### TASK
Down to the last character, write out the records below.

(DATASET RECORDS Opens)

/-- DETACH_WINDOW_EXPIRY (R357). -/
def execDetachWindowExpiry (n : Fin 4) (s : State) : Host.Outcome State Fault Refusal :=
  let p : PlPort := s.pl.port[n]
  .next (
    match p.win with
    | some (t, k) => if k ≤ elapsed s.now t then (keepImage n s).modPlPort n (fun p => { p with win := none }) else s
    | none => s)

/-- The last check a snoop channel computed (R381). -/
def snoop (k : Nat) (v : Word) (s : State) : State :=
  s.modCv (fun x => { x with last := vmapIdx x.last (fun i w => if i.val = k then v else w) })

/-! ## Sending (R347, R361) -/

/-- What the transmitter of port `n` puts on the line: a frame for 2.8 µs from its start, idle otherwise; nothing in RECOVERY
and while TYPE is none (R342, R353). -/
def State.lineOut (s : State) (n : Fin 4) : LineOut :=
  let p : PlPort := s.pl.port[n]
  if s.dev = .recovery ∨ (s.partner n).type = 0 then .nothing
  else if p.st = .off ∨ p.st = .lost ∨ p.st = .rejected then .idle
  else match p.sentAt with
    | some t => if elapsed s.now t < 280 then .frame p.sent else .idle
    | none => .idle

/-- The LINK_SEND being sent has given its next six bytes to a frame; its item ends with the last. -/
def sendStep (n : Fin 4) (s : State) : State :=
  let p : PlPort := s.pl.port[n]
  match p.sends with
  | [] => s
  | x :: xs =>
    if x.rest.length ≤ 6 then
      endItem x.port x.ring 0 (BitVec.ofNat 32 x.len) (s.modPlPort n (fun p => { p with sends := xs }))
    else s.modPlPort n (fun p => { p with sends := { x with rest := x.rest.drop 6 } :: xs })

/-- LINK_CYCLE: a CYCLE tick. -/
def execLinkCycle (n : Fin 4) (s : State) : Host.Outcome State Fault Refusal :=
  let p : PlPort := s.pl.port[n]
  let c := s.partner n
  let early : Bool := match p.cycleAt with | some t => decide (elapsed s.now t < 100 * c.cycle) | none => false
  .next (
    if c.type = 0 ∨ p.st = .off ∨ early then s
    else
      let s := s.modPlPort n (fun p => { p with cycleAt := some s.now })
      match p.st with
      | .down | .align | .tune =>
        let bs := tuneFrame c s.ownIdent p
        snoop (2 + 2 * n.val) (BitVec.ofNat 32 (frameField bs 28 4)) (s.modPlPort n (fun p => { p with sent := bs, sentAt := some s.now }))
      | .check | .waitAccept | .up =>
        let (seqx, bs) := safetyFrame c (s.outSafe n) s.now p
        let s := snoop (2 + 2 * n.val) (BitVec.ofNat 32 (frameField bs 28 4)) s
        let s := s.modPlPort n (fun p => { p with sent := bs, sentAt := some s.now, txSeq := seqx, txAny := true })
        if s.signalLossDue n then s else sendStep n s
      | .lost | .rejected | .off => s)

/-! ## Receiving (R348, R350) -/

/-- The outcome of the judgement of a frame. -/
inductive Judged where
  /-- Discarded at a step. -/
  | bad (step : Nat)
  /-- A late tune frame of the same partner: neither bad nor accepted. -/
  | late
  | tune (t : Tune)
  | safety (seqx : Word)
deriving DecidableEq, Repr

/-- The partner's START, 0 before any. -/
def PlPort.peerStart (p : PlPort) : Word := match p.peer with | some t => t.start | none => 0

/-- Steps 3 and 5 of a tune frame. -/
def judgeTune (c : PartnerCfg) (p : PlPort) (bs : List Byte) : Judged :=
  let t := readTune bs
  let held := p.st == .waitAccept || p.st == .up
  if held && t.start == p.peerStart then .late
  else if held && t.addr != c.peerAddr then .bad 3
  else if BitVec.ofNat 32 (frameField bs 28 4) ≠ frameCrc t.addr 0xFF 0 bs then .bad 5
  else .tune t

(DATASET RECORDS Closes)

### RESULT OF THE TASK
/-- DETACH_WINDOW_EXPIRY (R357). -/
def execDetachWindowExpiry (n : Fin 4) (s : State) : Host.Outcome State Fault Refusal :=
  let p : PlPort := s.pl.port[n]
  .next (
    match p.win with
    | some (t, k) => if k ≤ elapsed s.now t then (keepImage n s).modPlPort n (fun p => { p with win := none }) else s
    | none => s)

/-- The last check a snoop channel computed (R381). -/
def snoop (k : Nat) (v : Word) (s : State) : State :=
  s.modCv (fun x => { x with last := vmapIdx x.last (fun i w => if i.val = k then v else w) })

/-! ## Sending (R347, R361) -/

/-- What the transmitter of port `n` puts on the line: a frame for 2.8 µs from its start, idle otherwise; nothing in RECOVERY
and while TYPE is none (R342, R353). -/
def State.lineOut (s : State) (n : Fin 4) : LineOut :=
  let p : PlPort := s.pl.port[n]
  if s.dev = .recovery ∨ (s.partner n).type = 0 then .nothing
  else if p.st = .off ∨ p.st = .lost ∨ p.st = .rejected then .idle
  else match p.sentAt with
    | some t => if elapsed s.now t < 280 then .frame p.sent else .idle
    | none => .idle

/-- The LINK_SEND being sent has given its next six bytes to a frame; its item ends with the last. -/
def sendStep (n : Fin 4) (s : State) : State :=
  let p : PlPort := s.pl.port[n]
  match p.sends with
  | [] => s
  | x :: xs =>
    if x.rest.length ≤ 6 then
      endItem x.port x.ring 0 (BitVec.ofNat 32 x.len) (s.modPlPort n (fun p => { p with sends := xs }))
    else s.modPlPort n (fun p => { p with sends := { x with rest := x.rest.drop 6 } :: xs })

/-- LINK_CYCLE: a CYCLE tick. -/
def execLinkCycle (n : Fin 4) (s : State) : Host.Outcome State Fault Refusal :=
  let p : PlPort := s.pl.port[n]
  let c := s.partner n
  let early : Bool := match p.cycleAt with | some t => decide (elapsed s.now t < 100 * c.cycle) | none => false
  .next (
    if c.type = 0 ∨ p.st = .off ∨ early then s
    else
      let s := s.modPlPort n (fun p => { p with cycleAt := some s.now })
      match p.st with
      | .down | .align | .tune =>
        let bs := tuneFrame c s.ownIdent p
        snoop (2 + 2 * n.val) (BitVec.ofNat 32 (frameField bs 28 4)) (s.modPlPort n (fun p => { p with sent := bs, sentAt := some s.now }))
      | .check | .waitAccept | .up =>
        let (seqx, bs) := safetyFrame c (s.outSafe n) s.now p
        let s := snoop (2 + 2 * n.val) (BitVec.ofNat 32 (frameField bs 28 4)) s
        let s := s.modPlPort n (fun p => { p with sent := bs, sentAt := some s.now, txSeq := seqx, txAny := true })
        if s.signalLossDue n then s else sendStep n s
      | .lost | .rejected | .off => s)

/-! ## Receiving (R348, R350) -/

/-- The outcome of the judgement of a frame. -/
inductive Judged where
  /-- Discarded at a step. -/
  | bad (step : Nat)
  /-- A late tune frame of the same partner: neither bad nor accepted. -/
  | late
  | tune (t : Tune)
  | safety (seqx : Word)
deriving DecidableEq, Repr

/-- The partner's START, 0 before any. -/
def PlPort.peerStart (p : PlPort) : Word := match p.peer with | some t => t.start | none => 0

/-- Steps 3 and 5 of a tune frame. -/
def judgeTune (c : PartnerCfg) (p : PlPort) (bs : List Byte) : Judged :=
  let t := readTune bs
  let held := p.st == .waitAccept || p.st == .up
  if held && t.start == p.peerStart then .late
  else if held && t.addr != c.peerAddr then .bad 3
  else if BitVec.ofNat 32 (frameField bs 28 4) ≠ frameCrc t.addr 0xFF 0 bs then .bad 5
  else .tune t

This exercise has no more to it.